My hope is that by the time my children do receive smartphones, they will have developed the critical thinking skills to navigate around many of these pitfalls. This approach also lays the ground work for future conversations we will need to have about appropriate technology use.

 

The Importance of Transparency

Many parents are hesitant to monitor their children’s technology use because they are afraid it will be seen as an invasion of privacy. If that is the camp you find yourself in, I want to share something Kirk Cameron said during the Gen Z Faith Summit. He raised the point that in the real world we would never let our child connect with someone and spend massive amounts of supervised time with them, so why do we think it’s okay to do that in a virtual world.
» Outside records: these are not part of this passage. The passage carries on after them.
-- ==== Sys2Proof/Machine/Converter.lean ====
section
/-! DEFINITION. The heddle converter (R74 to R100): rotation, scales, outliers, packing and unpacking, for the engines and for the
batten's packing path. -/

namespace Sys2Proof.Machine
open Sys2Proof

/-! ### Rotation (R77 to R79) -/

/-- A result rounded to FP32, to nearest with ties to even. -/
def f32 (x : Exact) : FVal := Fmt.fp32.decode (x.round Fmt.fp32 true .tiesToEven).1

/-- log2 of the rotation order a code names. -/
def rotLog2 (rot : Nat) : Nat := if rot = 0 then 0 else rot + 3

/-- The FP32 constant 1/√H. -/
def rotConst (rot : Nat) : FVal :=
  Fmt.fp32.decode (if rot = 1 then 0x3E800000 else if rot = 2 then 0x3E3504F3 else if rot = 3 then 0x3E000000 else 0x3DB504F3)

/-- One butterfly stage. -/
def butterfly (t : Nat) (x : Array FVal) : Array FVal :=
  (Array.range x.size).map (fun i =>
    let y := fun k => x.getD k (.nan false)
    if bit i t then f32 (addExact .tiesToEven (y (i - 2 ^ t)) (y i).negate) else f32 (addExact .tiesToEven (y i) (y (i + 2 ^ t))))

/-- The rotation of a row of 128 values. Every run of H elements goes through the same stages. -/
def rotateRow (rot : Nat) (x : Array FVal) : Array FVal :=
  if rot = 0 then x
  else ((List.range (rotLog2 rot)).foldl (fun x t => butterfly t x) x).map (fun v => f32 (mulExact v (rotConst rot)))

/-! ### Packing a row -/

/-- A packed row: codes, scales, outlier entries, the scale-plane codes after it, and what the counters of R99 take. -/
structure PackedRow where
  codes : List Nat
  scales : List Nat
  entries : List Nat
  plane : List Nat
  outliers : Nat
  absorbed : Nat
  saturated : Nat
  nans : Nat
  zeros : Nat
  flushed : Nat

/-- G of R84. -/
def kTop (f : Nat) : Dy := if f = 0 then ⟨6, 0⟩ else ⟨3, -1⟩

/-- The scale code that R84 chooses for a largest magnitude. -/
def chosenScale (f : Nat) (m : Dy) : Nat :=
  if m.m = 0 then 0
  else ((List.range 0xFE).find? (fun i => m.le ((kTop f).mul (e5m3 (i + 1))))).elim 0xFE (· + 1)

/-- The code and the saturation of a magnitude under a scale (R89, R90): each midpoint that it passes raises the code by one, and a
tie goes to the even code. -/
def quantK (f : Nat) (x s : Dy) : Nat × Bool :=
  let top := if f = 0 then 7 else 3
  let c := ((List.range top).filter (fun i =>
    let mid := (⟨kQ f i + kQ f (i + 1), -2⟩ : Dy).mul s
    mid.lt x || (mid.eq x && i % 2 = 1))).length
  (c, ((kTop f).mul s).lt x)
His advice was to make sure the doors are always open and the lights are always on. Some great resources to help you monitor your child’s technology use are:

Covenant Eyes

Disney Circle

 

When Things Go Wrong

No matter how much we try to help our children make wise choices in the area of technology use, the odds are that there will be some bumps along the way. When that happens, be glad that it happened while they are still under your care and supervision so you can help guide them through rectifying their mistake. Instead of flying off the handle and confronting them, try to make a heart connection and find where the root of the issue lies. This doesn’t mean that consequences are not handed down, but it does mean that you want to leave the lines of communication open. I love the way David Galvan addressed this during the Gen Z Faith Summit when he talked about how in the garden after Adam and Eve had sinned, God first asked, “Where are you?” and then asked, “What have you done?” I also loved this comment from Bob Lepine from the same summit:

Today’s parents are raising sin avoiders and sin concealers. Instead we should be raising sin confessors and sin repenters.”

 

Closing Thoughts

The area of navigating technology as a family is extremely complex. Parents have to do their homework, evaluate the maturity level of their children, and spend lots of time in prayer in order to create a plan that will work for their family. My hope and prayer is that this post has given you some tools and resources as you work through this extremely important process. The next section contains some of my favorite resources to help you on this journey.

 

Recommended Resources

Screens and Teens: Connecting with Our Kids in a Wireless World by Dr. Kathy Koch
Dr. Kathy Koch’s Screens and Teens Website
The Tech-Wise Family: Everyday Steps for Putting Technology in Its Proper Place by Andy Crouch
Axis Culture Translator
Focus on the Family’s 2018 Parent’s Guide to Technology
Disney Circle
Covenant Eyes

 

If you enjoyed this post, you may want to check out my Interview with Dr. Kathy Koch.

 

I am praying that you and your family will have a blessed week!   Dawn

 

3 Comments

  1. Dawn,
    Excellent post. I thought back yesterday to how we didn’t even have cell phones when our kids were young. Then the only cell phone was permanently attached to the car. We didn’t know where our children were except what they told us. But we also didn’t have the predatory devices available. I like your thoughts. I found the best thing was to listen to them, show them how we acted in situations and trust them to make wise decisions. When they didn’t we were there for them to run to.
    Blessings
    Janis

    • Thank you for your kind words, Janis. We really are pioneer parents because we are raising the first generation who has grown up immersed in technology. However, I am thankful that the Word of God never changes and is applicable for all generations. We just have to spend time reading the Bible and praying to help us know how to make those applications. Thank you so much for reading and sharing your thoughts!

    • Congratulations! You are now entered into the drawing for a free copy of Parenting Your Teen Through Chaos & Crisis.